Aguilera “discovered” the song last fall and unveiled her version in November on the reality talent show that has overtaken Idol in popularity, The Voice. While not nearly as culturally dominant as Idol once was, The Voice is the clear ratings champ right now, with a 4.0 rating in the 18-49 demo and 14.4 million viewers overall for last Tuesday’s episode. Just as Idol’s timing was ideal for the early ’00s, The Voice is attuned to present-day realities, in that it’s designed for an audience that would rather watch a TV show that features music than a music program that happens to air on television. The distinction is fine but important: Idol was about finding new recording stars, while The Voice is geared more toward converting established pop figures like Aguilera, Adam Levine, and Blake Shelton into TV personalities. As for the contestants, they seem like afterthoughts compared with the celebrity “coaches” angling to defeat their friendly rivals in a human game of pop-music checkers.
The Voice’s track record with winners is already a bit varied: Season 3 winner Cassadee Pope topped the country-album chart with her debut, Frame by Frame, released one week after The Voice’s finale, while Season 1 champ Javier Colon has already parted ways with his record label, blaming the company for under-promoting his poor-selling record, Come Through for You. The other contestants are in various stages of jump-starting their careers, though whether they have anything unique to say seems dubious.

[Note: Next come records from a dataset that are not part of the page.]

-- ==== Sys2Proof/Syntax.lean ====
section
/-!
DEFINITION. The syntax: one constructor of Instr per row of the opcode table, and the operand types of its rows.
Operands that are fields of an instruction word are bit vectors of the field's width; the operands of event rows are plain
data: indices into the lists of State, and what arrives from a host, another package, the operator or a sensor.
-/
namespace Sys2Proof

/-- The five engine classes of a core (Table 1.3). -/
inductive EngineClass where
  | mat | vec | xp | cpy | row
deriving DecidableEq, Repr

/-- Word 0 of a task form beside its major and SUB (Table 7.3). -/
structure TaskHead where
  tok : Reg
  pri : BitVec 2
  rbase : QReg
  rcnt : BitVec 3
  wbase : QReg
  wcnt : BitVec 2
deriving DecidableEq, Repr

/-- Word 1 of MMD (Table 10.4). -/
structure DrainFields where
  fout : BitVec 4
  rm : BitVec 3
  sat : Bool
  rs : Bool
  cs : Bool
  bi : Bool
  rsf : Bool
  csf : Bool
  tgt : Bool
  clr : Reg
  acci : Bool
deriving DecidableEq, Repr

/-- Word 1 of ROW (Table 10.4). -/
structure RowFields where
  opk : BitVec 2
  fin : BitVec 4
  fout : BitVec 4
  rm : BitVec 3
  sat : Bool
  preg : Reg
  causal : Bool
deriving DecidableEq, Repr

/-- What reaches the network of a hierarchical barrier: the item at index idx of those in flight of this package, or an arrival, or a
configuration with its expected count, that another package sends to a GRP or SYS instance (R42, R199). -/
inductive BarArrival where
  | sent (idx : Nat)
  | outside (scope id : Nat) (who : Nat) (pl : Nat)
  | outsideCfg (scope id : Nat) (who : Nat) (expect : Nat)
deriving DecidableEq, Repr

/-- A safe point (FUNC, ORD) of a program (R306, R369). -/
structure SafePoint where
  func : BitVec 16
  ord : BitVec 16
deriving DecidableEq, Repr

/-- An entry of a breakpoint table (R362). -/
structure Breakpoint where
  sp : SafePoint
  strands : BitVec 4
  cores : List Nat
  skip : Nat
deriving DecidableEq, Repr

/-- A halt request for a partition, with the entries that the debugger writes into its breakpoint table (R362). -/
structure HaltRequest where
  part : Nat
  entries : List (Nat × Breakpoint)
deriving DecidableEq, Repr

/-- A resume of a strand of a core, with the entries that the debugger writes into the breakpoint table (R362, R363). -/
structure ResumeRequest where
  strand : Nat
  entries : List (Nat × Breakpoint)
deriving DecidableEq, Repr

/-- What another package's partition manager asks of this one for a launch whose queue is there (R27, R409): the launch's number at its
package, the identities of all its cores in rank order, what its strands start with, and the fields of its launch descriptor (Table 24.5),
sptab and cktab being the addresses of its two tables. -/
structure GuestLaunch where
  pkg : Nat
  id : Nat
  partno : Nat
  cores : List Nat
  entry : BitVec 64
  args : BitVec 64
  space : Nat
  gp : BitVec 64
  stkbase : Nat
  stksz : Nat
  sptab : Nat
  cktab : Nat
deriving DecidableEq, Repr

/-- The steps of LAUNCH_START: a launch of this package starts; a launch of another package is taken in; one of them starts, with the word of
the queue's package that every core it names is IDLE; another package says that its cores of a launch of this one are IDLE (R27, R409). -/
inductive LaunchBegin where
  | ours (id : Nat)
  | guest (l : GuestLaunch)
  | go (pkg id : Nat)
  | ready (pkg id : Nat)
deriving DecidableEq, Repr

/-- The steps of LAUNCH_COMPLETE: the strands of a launch have ended in this package; or another package reports that its strands of a
launch of this one have ended, or that a launch has failed there, with the cause (R29, R415, R420). -/
inductive LaunchFinish where
  | ours (id : Nat)
  | ended (pkg id : Nat) (failure : Option (Nat × Bool))
deriving DecidableEq, Repr

/-- Whence a fatal stop comes: a strand of a core here, or the stop of a launch that a package sends (R420). -/
inductive FatalSource where
  | core (no : Nat)
  | package (no : Nat)
deriving DecidableEq, Repr

/-- A cumulative acknowledgement of a stream: the number of the last store that has been performed, and the stores that the destination's stage 2
has refused, each by its number with the cause (R124, Table 4.4 check 7). -/
structure StreamAck where
  upTo : BitVec 32
  refused : List (BitVec 32 × Nat)
deriving DecidableEq, Repr

/-- Where a page moves: the free granule that the manager takes, by its intermediate address in the mover's memory, none when there is none; and
the package that moves it (R96). -/
structure MoveGoal where
  granule : Option Nat
  mover : Nat
deriving DecidableEq, Repr

/-- The page that the old home has sent to a mover (R96). -/
structure MovedPage where
  bytes : List Byte
  mover : Nat
deriving DecidableEq, Repr

/-- What a request arriving from another package does at its home (R94, R124). -/
inductive RemoteOp where
  | load
  | store (value : Word) (strand : Nat) (streamSeq : BitVec 32) (flush : Bool)
  /-- A flush marker of a strand's stream (R125). -/
  | marker (strand : Nat)
  | atomic (code : Nat) (x e : Word)
deriving DecidableEq, Repr

/-- A load, store or atomic of another package, performed here (R94, R470). -/
structure RemoteReq where
  pkg : Nat
  who : Nat
  seq : BitVec 16
  partno : Nat
  ipa : Nat
  size : Nat
  op : RemoteOp
deriving DecidableEq, Repr

/-- What another package answers to a load, an atomic or a fetch: a value, or the cause with which the access failed there (R94, R475). -/
inductive Reply where
  | data (value : Word)
  | failed (cause : Nat)
deriving DecidableEq, Repr

/-- An access performed at its home: entry idx of a strand's store buffer, or a request of another package (R189). -/
inductive HomeAccess where
  | buffered (core strand idx : Nat)
  | incoming (req : RemoteReq)
deriving DecidableEq, Repr

/-- A remote post as it reaches an intake (R74, R242, R243). -/
structure RemotePost where
  handle : Word
  who : Nat
  partno : Nat
  tag : BitVec 16
  seq : BitVec 32
  c0 : BitVec 32
  c1 : BitVec 32
  vals : List Word
  reads : List (BitVec 192)
  writes : List (BitVec 192)
  pl : Nat
deriving DecidableEq, Repr

/-- A reservation request at a zone's home (R341). route: the sending package and the link of each hop it has made (R465). reply: core, strand
and register number of a sender of this package. -/
structure ResvRequest where
  who : Nat
  partno : Nat
  a : Word
  b : Word
  route : List (Nat × Nat)
  reply : Option (Nat × Nat × Nat)
deriving DecidableEq, Repr

/-- A CP.R chunk at its receiver: the bytes at their offsets in the slot, and the offsets of those that carry poison (R343, R474). -/
structure CprChunk where
  resv : Word
  bytes : List (Nat × Byte)
  bad : List Nat
  who : Nat
  seq : BitVec 32
  pl : Nat
  route : List (Nat × Nat)
deriving DecidableEq, Repr

/-- A CP.R's arrival at its receiver (R343), from the copy with a post sequence on a core. -/
structure CprArrival where
  resv : Word
  who : Nat
  seq : BitVec 32
  pl : Nat
deriving DecidableEq, Repr

/-- A halo shipment's contents as it travels (R327): core is the destination's identity; cells are index vectors in the destination
buffer with their elements, and bad those that carry poison (R474). -/
structure ShipData where
  core : Nat
  grid : Nat
  step : BitVec 32
  region : Nat
  who : Nat
  esize : Nat
  shape : List Nat
  rules : List Nat
  cells : List (List Nat × Nat)
  bad : List (List Nat)
  pl : Nat
deriving DecidableEq, Repr

/-- A landing shipment: number idx of this package's shipments, or one of another package; or what another package answers to shipment idx
of this one, which has landed there or has been refused (R329, R330). -/
inductive ShipSource where
  | ours (idx : Nat)
  | outside (data : ShipData)
  | answered (idx : Nat) (landed : Bool)
deriving DecidableEq, Repr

Does any of that matter? For The Voice, not really. People watch The Voice to see Levine and Shelton banter good-naturedly or Usher seduce every female drawn into his gaze, not the plebs they’re ostensibly guiding. The music on The Voice is a condiment for a more palatable main course of celebrity and television spectacle. It’s like what Aguilera did to that A Great Big World song: Innocent amateurs were cute for a while, but it’s time for the professionals to step back in.